▶ **Work instructions**
Among the entries below, how many lines include "symm"? Answer with the number only.

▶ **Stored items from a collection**
____________

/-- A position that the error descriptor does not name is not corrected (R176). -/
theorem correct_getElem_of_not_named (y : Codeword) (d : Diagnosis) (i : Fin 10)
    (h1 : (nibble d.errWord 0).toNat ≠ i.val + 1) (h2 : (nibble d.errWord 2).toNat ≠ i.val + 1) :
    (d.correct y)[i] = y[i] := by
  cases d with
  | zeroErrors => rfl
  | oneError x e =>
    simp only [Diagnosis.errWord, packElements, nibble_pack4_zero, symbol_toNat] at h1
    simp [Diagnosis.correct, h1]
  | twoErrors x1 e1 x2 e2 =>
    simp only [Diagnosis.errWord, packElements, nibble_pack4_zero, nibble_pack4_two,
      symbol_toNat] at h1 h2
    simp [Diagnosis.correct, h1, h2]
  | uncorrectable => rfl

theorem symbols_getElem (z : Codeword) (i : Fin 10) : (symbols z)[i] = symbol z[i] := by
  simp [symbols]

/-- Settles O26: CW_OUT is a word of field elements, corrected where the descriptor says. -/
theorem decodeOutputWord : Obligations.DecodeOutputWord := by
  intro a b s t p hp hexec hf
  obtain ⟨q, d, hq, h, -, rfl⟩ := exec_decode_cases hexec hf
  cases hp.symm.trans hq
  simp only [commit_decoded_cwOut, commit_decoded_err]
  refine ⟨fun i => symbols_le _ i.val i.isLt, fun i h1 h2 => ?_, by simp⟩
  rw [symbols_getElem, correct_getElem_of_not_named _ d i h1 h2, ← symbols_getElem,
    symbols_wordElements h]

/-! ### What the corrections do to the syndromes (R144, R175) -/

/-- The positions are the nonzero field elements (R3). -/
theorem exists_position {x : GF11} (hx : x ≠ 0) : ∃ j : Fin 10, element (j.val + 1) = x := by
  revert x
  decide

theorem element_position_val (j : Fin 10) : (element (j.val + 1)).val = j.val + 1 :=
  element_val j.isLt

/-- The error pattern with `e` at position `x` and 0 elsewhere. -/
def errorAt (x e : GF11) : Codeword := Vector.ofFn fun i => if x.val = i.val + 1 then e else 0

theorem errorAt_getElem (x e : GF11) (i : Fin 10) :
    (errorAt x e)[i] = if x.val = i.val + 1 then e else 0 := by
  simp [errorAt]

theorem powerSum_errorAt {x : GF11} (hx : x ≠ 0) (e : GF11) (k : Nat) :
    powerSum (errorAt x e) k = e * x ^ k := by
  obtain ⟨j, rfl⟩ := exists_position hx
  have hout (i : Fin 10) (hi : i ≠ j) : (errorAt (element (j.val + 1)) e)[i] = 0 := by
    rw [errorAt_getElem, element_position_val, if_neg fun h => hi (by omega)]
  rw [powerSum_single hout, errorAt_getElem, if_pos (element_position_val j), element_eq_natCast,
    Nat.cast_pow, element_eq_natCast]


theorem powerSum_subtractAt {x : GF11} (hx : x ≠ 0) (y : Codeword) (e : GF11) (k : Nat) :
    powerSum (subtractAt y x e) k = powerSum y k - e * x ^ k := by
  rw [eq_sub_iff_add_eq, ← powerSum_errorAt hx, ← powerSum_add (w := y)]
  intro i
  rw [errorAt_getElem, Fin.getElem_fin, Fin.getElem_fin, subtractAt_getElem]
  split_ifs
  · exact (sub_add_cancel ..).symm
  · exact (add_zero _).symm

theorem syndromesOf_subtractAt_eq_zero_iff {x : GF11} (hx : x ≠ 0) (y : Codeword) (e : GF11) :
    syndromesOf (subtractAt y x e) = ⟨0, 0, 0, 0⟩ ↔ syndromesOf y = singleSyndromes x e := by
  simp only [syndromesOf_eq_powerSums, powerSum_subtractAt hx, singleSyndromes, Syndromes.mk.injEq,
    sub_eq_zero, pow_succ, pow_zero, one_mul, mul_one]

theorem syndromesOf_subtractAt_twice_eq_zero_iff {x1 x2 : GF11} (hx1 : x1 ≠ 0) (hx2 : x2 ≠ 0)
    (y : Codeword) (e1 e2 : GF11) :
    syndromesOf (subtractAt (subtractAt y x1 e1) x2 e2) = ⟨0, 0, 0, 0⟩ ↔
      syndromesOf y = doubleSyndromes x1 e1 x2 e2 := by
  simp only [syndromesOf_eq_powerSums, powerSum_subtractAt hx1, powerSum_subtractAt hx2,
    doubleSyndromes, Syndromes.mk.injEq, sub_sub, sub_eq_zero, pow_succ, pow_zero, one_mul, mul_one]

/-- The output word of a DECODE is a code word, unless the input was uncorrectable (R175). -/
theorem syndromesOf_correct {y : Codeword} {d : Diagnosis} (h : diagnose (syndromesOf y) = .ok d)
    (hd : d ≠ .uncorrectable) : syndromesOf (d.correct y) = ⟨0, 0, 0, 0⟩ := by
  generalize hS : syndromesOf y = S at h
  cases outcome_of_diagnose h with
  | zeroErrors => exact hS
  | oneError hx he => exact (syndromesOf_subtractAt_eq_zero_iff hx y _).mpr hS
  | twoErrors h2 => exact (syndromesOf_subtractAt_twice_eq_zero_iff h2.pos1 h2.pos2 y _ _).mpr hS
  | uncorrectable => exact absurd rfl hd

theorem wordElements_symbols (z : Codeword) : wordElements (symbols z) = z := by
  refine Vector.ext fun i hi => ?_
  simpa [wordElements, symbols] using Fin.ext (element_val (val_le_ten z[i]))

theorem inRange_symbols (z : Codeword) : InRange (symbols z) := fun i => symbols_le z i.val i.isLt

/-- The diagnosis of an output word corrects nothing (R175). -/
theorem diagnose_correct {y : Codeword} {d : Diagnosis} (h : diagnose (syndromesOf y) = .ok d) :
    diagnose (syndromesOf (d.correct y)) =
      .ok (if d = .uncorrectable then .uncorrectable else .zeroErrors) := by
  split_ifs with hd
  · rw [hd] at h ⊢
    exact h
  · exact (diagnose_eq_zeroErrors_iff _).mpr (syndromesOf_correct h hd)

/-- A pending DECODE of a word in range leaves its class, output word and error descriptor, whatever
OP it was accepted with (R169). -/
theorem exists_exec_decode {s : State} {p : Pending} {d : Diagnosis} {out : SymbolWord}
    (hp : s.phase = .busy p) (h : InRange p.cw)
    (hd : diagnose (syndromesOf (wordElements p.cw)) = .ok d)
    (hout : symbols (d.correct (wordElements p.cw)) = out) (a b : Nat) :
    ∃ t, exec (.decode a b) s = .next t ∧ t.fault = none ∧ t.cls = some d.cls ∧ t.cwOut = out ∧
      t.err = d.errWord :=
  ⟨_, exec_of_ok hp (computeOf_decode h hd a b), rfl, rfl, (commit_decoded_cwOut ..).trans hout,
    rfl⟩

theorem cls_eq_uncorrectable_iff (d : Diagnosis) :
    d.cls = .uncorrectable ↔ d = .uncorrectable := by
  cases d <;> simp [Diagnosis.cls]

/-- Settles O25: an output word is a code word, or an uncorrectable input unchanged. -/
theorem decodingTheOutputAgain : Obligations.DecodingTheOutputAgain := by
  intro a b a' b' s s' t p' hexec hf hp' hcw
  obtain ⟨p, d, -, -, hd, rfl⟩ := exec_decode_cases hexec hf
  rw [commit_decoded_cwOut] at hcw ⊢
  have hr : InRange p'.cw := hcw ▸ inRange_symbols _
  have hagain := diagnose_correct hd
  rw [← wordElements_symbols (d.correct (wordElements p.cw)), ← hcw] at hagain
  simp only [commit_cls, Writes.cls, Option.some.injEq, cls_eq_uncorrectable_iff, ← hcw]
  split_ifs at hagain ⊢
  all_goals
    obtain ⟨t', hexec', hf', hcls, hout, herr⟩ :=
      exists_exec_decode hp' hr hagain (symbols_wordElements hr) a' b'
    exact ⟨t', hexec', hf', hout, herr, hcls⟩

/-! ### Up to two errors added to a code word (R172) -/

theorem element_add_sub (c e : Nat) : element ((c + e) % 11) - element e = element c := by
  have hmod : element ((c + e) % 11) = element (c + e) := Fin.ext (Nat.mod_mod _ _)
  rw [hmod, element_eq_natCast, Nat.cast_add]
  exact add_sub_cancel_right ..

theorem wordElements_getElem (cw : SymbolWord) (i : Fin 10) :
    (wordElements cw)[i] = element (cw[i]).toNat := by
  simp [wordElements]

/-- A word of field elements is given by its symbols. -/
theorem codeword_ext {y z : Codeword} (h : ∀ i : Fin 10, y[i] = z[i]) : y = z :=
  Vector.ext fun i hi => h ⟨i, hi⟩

____________

▶ **Written answer**
3